In the embodiment of the present invention, the maximum control period of the heating gear of the food processor is set to be 4 times of the period of the alternating current, so as to prevent the risk of voltage flicker caused by an excessively large control period. The heating power gear and the motor control period are controlled to be set as integral multiples of the alternating current period, so that the positive half-wave and the negative half-wave of the conducting half-wave and the closing half-wave in the control period are symmetrical. E.g. 1/2 power P₄: turn on 2 and exchange the half-wave, close 2 and exchange the half-wave, turn on 1 positive half-wave of half-wave and 1 negative half-wave, close the half-wave and also 1 positive half-wave and 1 negative half-wave. So as to ensure positive in the control periodThe negative half-wave is symmetrical because the sampling voltage U of the sampling resistor is not a completely symmetrical alternating current waveform, and if the sampling waveform only has a positive half-wave or a negative half-wave, or the positive half-wave and the negative half-wave are asymmetrical, the current detection result is larger or smaller.

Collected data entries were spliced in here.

-- ==== Sys2Proof/Laws/Run.lean ====
section
/-! SUPPORT. Runs: their two equations, how they compose, and the induction that carries an invariant along one. -/

namespace Sys2Proof.Machine

@[simp] theorem run_zero (s : State) : run 0 s = .next s := rfl

theorem run_succ_next {k : Nat} {s t : State} (h : step s = .next t) : run (k + 1) s = run k t := by
  have hc : core.step s = .next t := h
  simp only [run, Host.Core.run, hc]
  rfl

theorem run_succ_fault {k : Nat} {s : State} {r : Fault} (h : step s = .fault r) : run (k + 1) s = .fault r := by
  have hc : core.step s = .fault r := h
  simp only [run, Host.Core.run, hc]
  rfl

theorem run_succ_refused {k : Nat} {s : State} {r : Refusal} (h : step s = .refused r) :
    run (k + 1) s = .refused r := by
  have hc : core.step s = .refused r := h
  simp only [run, Host.Core.run, hc]
  rfl

/-- A run of k + 1 steps that answers a state began with a step. -/
theorem run_succ_cases {k : Nat} {s t : State} (h : run (k + 1) s = .next t) : ∃ u, step s = .next u ∧ run k u = .next t := by
  cases hs : step s with
  | next u => exact ⟨u, rfl, (run_succ_next hs).symm.trans h⟩
  | fault r =>
    rw [run_succ_fault hs] at h
    cases h
  | refused r =>
    rw [run_succ_refused hs] at h
    cases h

/-- A run continues from the state it has reached. -/
theorem run_add {j k : Nat} {s t : State} (h : run j s = .next t) : run (j + k) s = run k t := by
  induction j generalizing s with
  | zero =>
    cases h
    rw [Nat.zero_add]
  | succ j ih =>
    obtain ⟨u, hu, hr⟩ := run_succ_cases h
    rw [show j + 1 + k = (j + k) + 1 by omega, run_succ_next hu]
    exact ih hr

/-- A sequence of instructions is run part by part. -/
theorem execAll_append {is js : List Instr} {s t : State} (h : execAll is s = .next t) :
    execAll (is ++ js) s = execAll js t := by
  induction is generalizing s with
  | nil =>
    cases h
    rfl
  | cons i is ih =>
    cases hi : exec i s with
    | next u =>
      simp only [execAll, hi] at h
      simpa only [List.cons_append, execAll, hi] using ih h
    | fault r => simp [execAll, hi] at h
    | refused r => simp [execAll, hi] at h

theorem execAll_cons {i : Instr} {is : List Instr} {s t : State} (h : exec i s = .next t) :
    execAll (i :: is) s = execAll is t := by
  simp only [execAll, h]

/-- What holds of a state and is kept by every step holds all along a run. -/
theorem run_invariant {P : State → Prop} (hstep : ∀ s t, P s → step s = .next t → P t) {k : Nat} {s t : State}
    (hs : P s) (h : run k s = .next t) : P t := by
  induction k generalizing s with
  | zero =>
    cases h
    exact hs
  | succ k ih =>
    obtain ⟨u, hu, hr⟩ := run_succ_cases h
    exact ih (hstep s u hs hu) hr

end Sys2Proof.Machine
end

In the embodiment of the invention, the current detection period T is set to be the least common multiple of all control periods, so as to ensure that the on and off alternating current half-waves of all control gears in the sampling period are symmetrical, and eliminate the current detection error caused by the sampling voltage U which is not completely symmetrical, namely eliminate the sampling voltage U_out＝VCC±α×I×(R+ΔR)-ΔU₁-ΔU₂Error in Δ U₁。

Optionally, the least common multiple of all control periods of the load refers to: the least common multiple of all control periods in all control modes of the heating device and the motor.

In the embodiment of the present invention, a method for calculating the least common multiple of all control cycles in the above control mode embodiment is described in detail as follows:

the current sampling period T is the load control period T₁、T₂、T₃、T₄、T₅、T₆、T₇Of a least common multiple of, wherein T₂＝1/f×4、T₂＝1/f×4、T₃＝1/f×3、T₄＝1/f×2、T₅＝1/f×3、T₆＝1/f×4、T ₇1/f, i.e. T12 × 1/f. For example, when the frequency of the alternating current is 50HZ, the sampling period of the current detection

Single ac half-wave current sampling times

i.e. each ac half-wave is n times the minimum control chopping angle β, the current sensing sampling times m, n, 12, 2, 24n during the sampling period.

in the embodiment of the invention, for example, when the minimum chopping angle beta of the thyristor is 0.5ms, the sampling times of a single alternating half-wave current are counted

Next, the current detection sampling number m in the sampling period is 480 times.

alternatively, when the heating device is controlled in a wave dropping control mode and the motor is controlled in a chopping control mode, determining the sampling times m in the current detection according to the control chopping angle of the load may include determining the sampling times m according to the minimum control chopping angle β in the wave dropping control mode and the chopping control mode.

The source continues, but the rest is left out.